In the present large observational study that investigated prospectively the association of coffee intake with ED, we observed no significant associations between intakes of total and regular coffee and ED. For decaffeinated coffee intake, there was a significant association after comparing the highest with the lowest intake and also a significant trend. In stratified analyses, none of the modifiable lifestyle factors influenced the association of coffee intake with ED, though the positive association between decaffeinated coffee and ED was observed most strongly in the stratum of current smokers, and possibly suggests residual confounding.

Coffee intake has potential health benefits for various health outcomes (27–30). Yet, the present prospective investigation, which included 21,403 men followed for 10 years with a 34% rate of patients with incident ED (n = 7,298), did not support this association. Unlike in other studies in which investigators found potential associations that could potentially be the result of residual confounding (31), we controlled for a large number of confounders (e.g., sleep problems).

Relatively few studies have investigated the independent association between coffee intake and ED in prospective population-based studies, including our previous study (19), in which we found an inverse association. However, in that previous study, we used cross-sectional data and a smaller sample size (n = 3,724). In a population-based prospective study of 202 patients with incident ED among Finnish men with 5 years of follow-up, Shiri et al. (9) found no association between coffee consumption and ED. No data were provided on decaffeinated coffee intake.
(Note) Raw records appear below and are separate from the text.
-- ==== Sys2Proof/Decode.lean ====
section
/-!
DEFINITION. The decoder, from the bits of an instruction, and after it the encoder, from the same encoding tables. An
instruction is a number whose bit 0 is bit 0 of its first parcel; later parcels and shape words count on from it (R15, R36).
-/
namespace Sys2Proof

/-- The length in bytes of the instruction that starts with word w (R15). -/
def lengthOf (w : Nat) : Nat :=
  if w % 2 = 0 then 2
  else if 104 ≤ w / 2 % 128 ∧ w / 2 % 128 ≤ 106 then 20
  else 4

/-- The 16-bit short instructions by operation (R25, R26). -/
def decodeShort (w : Nat) : Option Instr :=
  match w / 2 % 16 with
  | 0 => some (.movShort (BitVec.ofNat 1 (w / 32768)) (BitVec.ofNat 5 (w / 1024)) (BitVec.ofNat 5 (w / 32)))
  | 1 => some (.iaddShort (BitVec.ofNat 1 (w / 32768)) (BitVec.ofNat 5 (w / 1024)) (BitVec.ofNat 5 (w / 32)))
  | 2 => some (.isubShort (BitVec.ofNat 1 (w / 32768)) (BitVec.ofNat 5 (w / 1024)) (BitVec.ofNat 5 (w / 32)))
  | 3 => some (.imulShort (BitVec.ofNat 1 (w / 32768)) (BitVec.ofNat 5 (w / 1024)) (BitVec.ofNat 5 (w / 32)))
  | 4 => some (.andShort (BitVec.ofNat 1 (w / 32768)) (BitVec.ofNat 5 (w / 1024)) (BitVec.ofNat 5 (w / 32)))
  | 5 => some (.orShort (BitVec.ofNat 1 (w / 32768)) (BitVec.ofNat 5 (w / 1024)) (BitVec.ofNat 5 (w / 32)))
  | 6 => some (.xorShort (BitVec.ofNat 1 (w / 32768)) (BitVec.ofNat 5 (w / 1024)) (BitVec.ofNat 5 (w / 32)))
  | 7 => some (.shlShort (BitVec.ofNat 1 (w / 32768)) (BitVec.ofNat 5 (w / 1024)) (BitVec.ofNat 5 (w / 32)))
  | 8 => some (.shrlShort (BitVec.ofNat 1 (w / 32768)) (BitVec.ofNat 5 (w / 1024)) (BitVec.ofNat 5 (w / 32)))
  | 9 => some (.shraShort (BitVec.ofNat 1 (w / 32768)) (BitVec.ofNat 5 (w / 1024)) (BitVec.ofNat 5 (w / 32)))
  | 10 => some (.faddShort (BitVec.ofNat 1 (w / 32768)) (BitVec.ofNat 5 (w / 1024)) (BitVec.ofNat 5 (w / 32)))
  | 11 => some (.fsubShort (BitVec.ofNat 1 (w / 32768)) (BitVec.ofNat 5 (w / 1024)) (BitVec.ofNat 5 (w / 32)))
  | 12 => some (.fmulShort (BitVec.ofNat 1 (w / 32768)) (BitVec.ofNat 5 (w / 1024)) (BitVec.ofNat 5 (w / 32)))
  | 13 => some (.fmaxShort (BitVec.ofNat 1 (w / 32768)) (BitVec.ofNat 5 (w / 1024)) (BitVec.ofNat 5 (w / 32)))
  | 14 => some (.fminShort (BitVec.ofNat 1 (w / 32768)) (BitVec.ofNat 5 (w / 1024)) (BitVec.ofNat 5 (w / 32)))
  | 15 => if w / 32 % 2048 = 0 then some .nop else none
  | _ => none

/-- Major 0x00: IADD. -/
def decodeMajor00 (w : Nat) : Option Instr :=
  some (.iadd (BitVec.ofNat 3 (w / 536870912)) (BitVec.ofNat 7 (w / 4194304)) (BitVec.ofNat 7 (w / 32768)) (BitVec.ofNat 7 (w / 256)))

/-- Major 0x01: ISUB. -/
def decodeMajor01 (w : Nat) : Option Instr :=
  some (.isub (BitVec.ofNat 3 (w / 536870912)) (BitVec.ofNat 7 (w / 4194304)) (BitVec.ofNat 7 (w / 32768)) (BitVec.ofNat 7 (w / 256)))

/-- Major 0x02: IMUL. -/
def decodeMajor02 (w : Nat) : Option Instr :=
  some (.imul (BitVec.ofNat 3 (w / 536870912)) (BitVec.ofNat 7 (w / 4194304)) (BitVec.ofNat 7 (w / 32768)) (BitVec.ofNat 7 (w / 256)))

/-- Major 0x03: IMULHS. -/
def decodeMajor03 (w : Nat) : Option Instr :=
  some (.imulhs (BitVec.ofNat 3 (w / 536870912)) (BitVec.ofNat 7 (w / 4194304)) (BitVec.ofNat 7 (w / 32768)) (BitVec.ofNat 7 (w / 256)))

/-- Major 0x04: IMULHN. -/
def decodeMajor04 (w : Nat) : Option Instr :=
  some (.imulhn (BitVec.ofNat 3 (w / 536870912)) (BitVec.ofNat 7 (w / 4194304)) (BitVec.ofNat 7 (w / 32768)) (BitVec.ofNat 7 (w / 256)))

/-- Major 0x05: IMINS. -/
def decodeMajor05 (w : Nat) : Option Instr :=
  some (.imins (BitVec.ofNat 3 (w / 536870912)) (BitVec.ofNat 7 (w / 4194304)) (BitVec.ofNat 7 (w / 32768)) (BitVec.ofNat 7 (w / 256)))

/-- Major 0x06: IMAXS. -/
def decodeMajor06 (w : Nat) : Option Instr :=
  some (.imaxs (BitVec.ofNat 3 (w / 536870912)) (BitVec.ofNat 7 (w / 4194304)) (BitVec.ofNat 7 (w / 32768)) (BitVec.ofNat 7 (w / 256)))

/-- Major 0x07: IMINN. -/
def decodeMajor07 (w : Nat) : Option Instr :=
  some (.iminn (BitVec.ofNat 3 (w / 536870912)) (BitVec.ofNat 7 (w / 4194304)) (BitVec.ofNat 7 (w / 32768)) (BitVec.ofNat 7 (w / 256)))

/-- Major 0x08: IMAXN. -/
def decodeMajor08 (w : Nat) : Option Instr :=
  some (.imaxn (BitVec.ofNat 3 (w / 536870912)) (BitVec.ofNat 7 (w / 4194304)) (BitVec.ofNat 7 (w / 32768)) (BitVec.ofNat 7 (w / 256)))

/-- Major 0x09: AND. -/
def decodeMajor09 (w : Nat) : Option Instr :=
  some (.and (BitVec.ofNat 3 (w / 536870912)) (BitVec.ofNat 7 (w / 4194304)) (BitVec.ofNat 7 (w / 32768)) (BitVec.ofNat 7 (w / 256)))

/-- Major 0x0A: OR. -/
def decodeMajor0A (w : Nat) : Option Instr :=
  some (.or (BitVec.ofNat 3 (w / 536870912)) (BitVec.ofNat 7 (w / 4194304)) (BitVec.ofNat 7 (w / 32768)) (BitVec.ofNat 7 (w / 256)))

/-- Major 0x0B: XOR. -/
def decodeMajor0B (w : Nat) : Option Instr :=
  some (.xor (BitVec.ofNat 3 (w / 536870912)) (BitVec.ofNat 7 (w / 4194304)) (BitVec.ofNat 7 (w / 32768)) (BitVec.ofNat 7 (w / 256)))

/-- Major 0x0C: ANDN. -/
def decodeMajor0C (w : Nat) : Option Instr :=
  some (.andn (BitVec.ofNat 3 (w / 536870912)) (BitVec.ofNat 7 (w / 4194304)) (BitVec.ofNat 7 (w / 32768)) (BitVec.ofNat 7 (w / 256)))

/-- Major 0x0D: SHL. -/
def decodeMajor0D (w : Nat) : Option Instr :=
  some (.shl (BitVec.ofNat 3 (w / 536870912)) (BitVec.ofNat 7 (w / 4194304)) (BitVec.ofNat 7 (w / 32768)) (BitVec.ofNat 7 (w / 256)))

/-- Major 0x0E: SHRL. -/
def decodeMajor0E (w : Nat) : Option Instr :=
  some (.shrl (BitVec.ofNat 3 (w / 536870912)) (BitVec.ofNat 7 (w / 4194304)) (BitVec.ofNat 7 (w / 32768)) (BitVec.ofNat 7 (w / 256)))

/-- Major 0x0F: SHRA. -/
def decodeMajor0F (w : Nat) : Option Instr :=
  some (.shra (BitVec.ofNat 3 (w / 536870912)) (BitVec.ofNat 7 (w / 4194304)) (BitVec.ofNat 7 (w / 32768)) (BitVec.ofNat 7 (w / 256)))

/-- Major 0x10: ROTL. -/
def decodeMajor10 (w : Nat) : Option Instr :=
  some (.rotl (BitVec.ofNat 3 (w / 536870912)) (BitVec.ofNat 7 (w / 4194304)) (BitVec.ofNat 7 (w / 32768)) (BitVec.ofNat 7 (w / 256)))

/-- Major 0x11: IABSD. -/
def decodeMajor11 (w : Nat) : Option Instr :=
  some (.iabsd (BitVec.ofNat 3 (w / 536870912)) (BitVec.ofNat 7 (w / 4194304)) (BitVec.ofNat 7 (w / 32768)) (BitVec.ofNat 7 (w / 256)))

/-- Major 0x18: FADD. -/
def decodeMajor18 (w : Nat) : Option Instr :=
  some (.fadd (BitVec.ofNat 3 (w / 536870912)) (BitVec.ofNat 7 (w / 4194304)) (BitVec.ofNat 7 (w / 32768)) (BitVec.ofNat 7 (w / 256)))

/-- Major 0x19: FSUB. -/
def decodeMajor19 (w : Nat) : Option Instr :=
  some (.fsub (BitVec.ofNat 3 (w / 536870912)) (BitVec.ofNat 7 (w / 4194304)) (BitVec.ofNat 7 (w / 32768)) (BitVec.ofNat 7 (w / 256)))

/-- Major 0x1A: FMUL. -/
def decodeMajor1A (w : Nat) : Option Instr :=
  some (.fmul (BitVec.ofNat 3 (w / 536870912)) (BitVec.ofNat 7 (w / 4194304)) (BitVec.ofNat 7 (w / 32768)) (BitVec.ofNat 7 (w / 256)))

/-- Major 0x1B: FMAC. -/
def decodeMajor1B (w : Nat) : Option Instr :=
  some (.fmac (BitVec.ofNat 3 (w / 536870912)) (BitVec.ofNat 7 (w / 4194304)) (BitVec.ofNat 7 (w / 32768)) (BitVec.ofNat 7 (w / 256)))

/-- Major 0x1C: FMIN. -/
def decodeMajor1C (w : Nat) : Option Instr :=
  some (.fmin (BitVec.ofNat 3 (w / 536870912)) (BitVec.ofNat 7 (w / 4194304)) (BitVec.ofNat 7 (w / 32768)) (BitVec.ofNat 7 (w / 256)))

/-- Major 0x1D: FMAX. -/
def decodeMajor1D (w : Nat) : Option Instr :=
  some (.fmax (BitVec.ofNat 3 (w / 536870912)) (BitVec.ofNat 7 (w / 4194304)) (BitVec.ofNat 7 (w / 32768)) (BitVec.ofNat 7 (w / 256)))

/-- Major 0x1E: FCPYS. -/
def decodeMajor1E (w : Nat) : Option Instr :=
  some (.fcpys (BitVec.ofNat 3 (w / 536870912)) (BitVec.ofNat 7 (w / 4194304)) (BitVec.ofNat 7 (w / 32768)) (BitVec.ofNat 7 (w / 256)))

/-- Major 0x1F: FSCALE. -/
def decodeMajor1F (w : Nat) : Option Instr :=
  some (.fscale (BitVec.ofNat 3 (w / 536870912)) (BitVec.ofNat 7 (w / 4194304)) (BitVec.ofNat 7 (w / 32768)) (BitVec.ofNat 7 (w / 256)))

/-- Major 0x20: HADD2. -/
def decodeMajor20 (w : Nat) : Option Instr :=
  some (.hadd2 (BitVec.ofNat 3 (w / 536870912)) (BitVec.ofNat 7 (w / 4194304)) (BitVec.ofNat 7 (w / 32768)) (BitVec.ofNat 7 (w / 256)))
Some aspects of our prospective study merit discussion. Although we observed an increased risk for ED in men who consumed 4 cups/day or more of decaffeinated coffee compared with those who consumed 0 cups/day, we interpret these findings cautiously for the following reasons. First, only 0.9% of men consumed 4 of cups/day or more of decaffeinated coffee. Second, there is no strong biological plausibility between decaffeinated coffee intake and ED. During the process of decaffeination, some of the polyphenols and anti-inflammatory compounds may be removed (32–36), but we found no association between regular coffee consumption and ED. It is possible that deleterious chemical compounds may be added to the decaffeinated coffee in the process of decaffeination (34–39). Third, heavy drinkers of decaffeinated coffee had an unusual lifestyle, with comorbid characteristics such as higher BMI, more current and past smoking history, as well as more hypertension, high cholesterol and higher alcohol consumption, but they also had slightly better diets (Alternative Healthy Eating Index score). Interestingly, we observed an association between decaffeinated coffee intake and ED only among current smokers, suggesting that residual confounding may have accounted for the association.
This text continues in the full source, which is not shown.